El caso del Rancho Izaguirre en Teuchitlán, Jalisco sigue dando de qué hablar: En esta ocasión fue la detención de José Ascensión Murguía Santiago, alcalde de dicha población, acusado de delincuencia organizada, desaparición forzada de personas, tráfico de armas y vehículos, e incluso, de forzar a las víctimas a la siniestra práctica de consumir carne humana. Con la reserva que al caso corresponde, y sin quedarnos en la mera anécdota, lo anterior da pie a una profunda reflexión como sociedad. Hasta qué punto la normalización de la violencia extrema ha ido generando en todos nosotros una indiferencia hacia el sufrimiento de otros seres humanos.
Nuestros tiempos se distinguen por una creciente crisis de la verdad. Con la participación de las redes sociales esta se vuelve acomodaticia, relativa, o simplemente se niega. La frontera entre verdad y mentira se difumina, y hasta llegamos a considerar que un hecho es verdad o mentira, dependiendo de quién hable de ello.
Diría Hannah Arendt, filósofa judía alemana adelantada a su época, en su obra La banalidad del mal que vivimos unos tiempos en los que la verdad ha dejado de importar. Y que el mal que hoy detectamos no está provocado por personas en esencia malvadas, sino por seres humanos anodinos que se han dejado llevar por la corriente predominante, tanto, que son incapaces de cuestionar o juzgar sus propias acciones, alejadas de un concepto de moralidad.

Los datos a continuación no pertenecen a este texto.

-- ==== Sys2Proof/Laws/Blocks.lean ====
section
/-! SUPPORT. The block transfers and the BCD store: which bytes and registers they leave, and their frames. -/

namespace Sys2Proof.Machine

/-- Addresses of one block do not meet: a block is far shorter than the memory. -/
theorem blockAddr_ne {i j k : Nat} (h : j < k) (hk : k ≤ 16) : (i + j) % 4096 ≠ (i + k) % 4096 := by omega

/-! #### Store -/

@[simp] theorem State.storeBlock_reg (s : State) (n : Nat) (x : Reg) : (s.storeBlock n).reg x = s.reg x := by
  induction n with
  | zero => rfl
  | succ k ih => exact ih

@[simp] theorem State.storeBlock_i (s : State) (n : Nat) : (s.storeBlock n).i = s.i := by
  induction n with
  | zero => rfl
  | succ k ih => exact ih

@[simp] theorem State.storeBlock_cfg (s : State) (n : Nat) : (s.storeBlock n).cfg = s.cfg := by
  induction n with
  | zero => rfl
  | succ k ih => exact ih

theorem State.storeBlock_read (s : State) {n k : Nat} (hn : n ≤ 16) (hk : k < n) :
    (s.storeBlock n).mem.read ((s.i.toNat + k) % 4096) = s.reg (Fin.ofNat 16 k) := by
  induction n with
  | zero => omega
  | succ m ih =>
    rw [State.storeBlock, State.read_memWrite]
    by_cases hkm : k = m
    · subst hkm; exact if_pos rfl
    · rw [if_neg (show ¬(_ = s.blockAddr m % 4096) from blockAddr_ne (by omega) (by omega)), ih (by omega) (by omega)]

theorem sameBut_storeBlock (s : State) (n : Nat) : SameBut (blockParts s n) s (s.storeBlock n) := by
  induction n with
  | zero => exact SameBut.refl _ s
  | succ m ih =>
    have h := ih.trans (sameBut_memWrite (s.storeBlock m) (s.blockAddr m) (s.reg (Fin.ofNat 16 m)))
    rw [blockParts, List.range_succ, List.map_append]
    exact h

/-! #### Load -/

@[simp] theorem State.loadBlock_mem (s : State) (n : Nat) : (s.loadBlock n).mem = s.mem := by
  induction n with
  | zero => rfl
  | succ k ih => exact ih

@[simp] theorem State.loadBlock_i (s : State) (n : Nat) : (s.loadBlock n).i = s.i := by
  induction n with
  | zero => rfl
  | succ k ih => exact ih

@[simp] theorem State.loadBlock_cfg (s : State) (n : Nat) : (s.loadBlock n).cfg = s.cfg := by
  induction n with
  | zero => rfl
  | succ k ih => exact ih

theorem ofNat16_ne {j k : Nat} (h : j < k) (hk : k < 16) : (Fin.ofNat 16 j : Reg) ≠ Fin.ofNat 16 k := by
  intro he
  have := Fin.val_eq_of_eq he
  simp only [Fin.val_ofNat] at this
  omega

theorem State.loadBlock_reg (s : State) {n k : Nat} (hn : n ≤ 16) (hk : k < n) :
    (s.loadBlock n).reg (Fin.ofNat 16 k) = s.mem.read ((s.i.toNat + k) % 4096) := by
  induction n with
  | zero => omega
  | succ m ih =>
    rw [State.loadBlock]
    by_cases hkm : k = m
    · subst hkm; exact State.setReg_reg_same _ _ _
    · rw [State.setReg_reg_ne _ _ _ _ (ofNat16_ne (by omega) (by omega)), ih (by omega) (by omega)]

theorem sameBut_loadBlock (s : State) (n : Nat) :
    SameBut ((List.range n).map fun k => Part.v (Fin.ofNat 16 k)) s (s.loadBlock n) := by
  induction n with
  | zero => exact SameBut.refl _ s
  | succ m ih =>
    rw [List.range_succ, List.map_append]
    exact ih.trans (sameBut_setReg _ (Fin.ofNat 16 m) _)

/-! #### BCD -/

/-- Double-dabble gives the decimal digits, for every byte (45_index_memory.md R164; 95_test_vectors.md V-BCD). -/
theorem doubleDabble_digits (v : Byte) :
    (doubleDabble v).toNat = v.toNat / 100 * 0x100 + v.toNat / 10 % 10 * 0x10 + v.toNat % 10 := by
  revert v; decide +kernel

/-- A digit of the accumulator, as the byte the store writes. -/
theorem dabble_digit {acc q d o : Nat} (h : acc = q * 0x100 + d * 0x10 + o) (hq : q < 16) (hd : d < 16) (ho : o < 16) :
    acc / 256 % 16 = q ∧ acc / 16 % 16 = d ∧ acc % 16 = o := by omega

theorem dabble_hundreds (v : Byte) :
    (((doubleDabble v).extractLsb' 8 4).zeroExtend 8).toNat = v.toNat / 100 := by
  have := v.isLt
  have h := (dabble_digit (doubleDabble_digits v) (by omega) (by omega) (by omega)).1
  simp [Nat.shiftRight_eq_div_pow, h]; omega

theorem dabble_tens (v : Byte) :
    (((doubleDabble v).extractLsb' 4 4).zeroExtend 8).toNat = v.toNat / 10 % 10 := by
  have := v.isLt
  have h := (dabble_digit (doubleDabble_digits v) (by omega) (by omega) (by omega)).2.1
  simp [Nat.shiftRight_eq_div_pow, h]; omega

theorem dabble_ones (v : Byte) :
    (((doubleDabble v).extractLsb' 0 4).zeroExtend 8).toNat = v.toNat % 10 := by
  have := v.isLt
  have h := (dabble_digit (doubleDabble_digits v) (by omega) (by omega) (by omega)).2.2
  simp [h]; omega

end Sys2Proof.Machine
end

Nacida a principios del siglo veinte, sobreviviente de las dos grandes guerras, y discípula de pensadores como Heidegger, fue profunda estudiosa de los regímenes totalitaristas, autora de Los orígenes del Totalitarismo, obra en la que se plantea que estos regímenes, finalmente, anulan toda libertad, y bajo esta óptica, no permiten juzgar los actos propios ni de los demás, en un imaginario social dictado por las cabezas del sistema, en donde ya nadie es capaz de oponerse a las medidas coercitivas que este impone.
Habiendo conocido durante varios años ya, los horrores asociados a la delincuencia organizada en México, no nos sorprende en mayor medida que ahora sepamos sobre el canibalismo forzado del que se hace mención. La percepción de considerarlo como práctica infrahumana pasa por el tamiz de nuestra indiferencia y viene a sumarse a un montón de contenidos que se mantienen estáticos en nuestro imaginario colectivo.
En gran medida, como lo hemos mencionado en otros momentos, las redes sociales ejercen su influencia en esta indiferencia colectiva, propiciando que no distingamos claramente la frontera entre contenidos reales y virtuales. Influye el modo como se nos presentan, y definitivamente influye también la abundancia de noticias que hallamos cada vez que revisamos nuestros aparatos electrónicos en busca de información. Caemos en la inercia y dejamos de ocuparnos por distinguir si las fuentes de origen son serias, verosímiles y libres de sesgo.
Hannah Arendt falleció en 1975, y fue hasta quince años después cuando la Internet se expandió para alcanzar la penetración que ahora tiene. Aun así, como una adelantada a su tiempo ella habría insinuado, a propósito de estos mecanismos, como los generados por redes sociales, que la comodidad desde donde nos estamos informando, propicia la indiferencia hacia los seres humanos afectados por dichos contenidos.
Buen momento para sacudir nuestra cabeza y librarnos de esas palabras que nos tienen, de alguna manera, vueltos presas de la indiferencia. Hora de voltear a ver las desgracias de otros como situaciones que igual podrían ocurrir a los nuestros, de modo de solidarizarnos y comenzar a sentir un poco del dolor de esos familiares desesperados en su búsqueda. Tiempo de ejercitar la responsabilidad individual, sin dejarnos llevar por la inercia del rebaño. ¿O, en serio, será hasta que nos toque de cerca la tragedia, con un “Teuchitlán” cercano a nuestros seres queridos, cuando vamos a comenzar a actuar?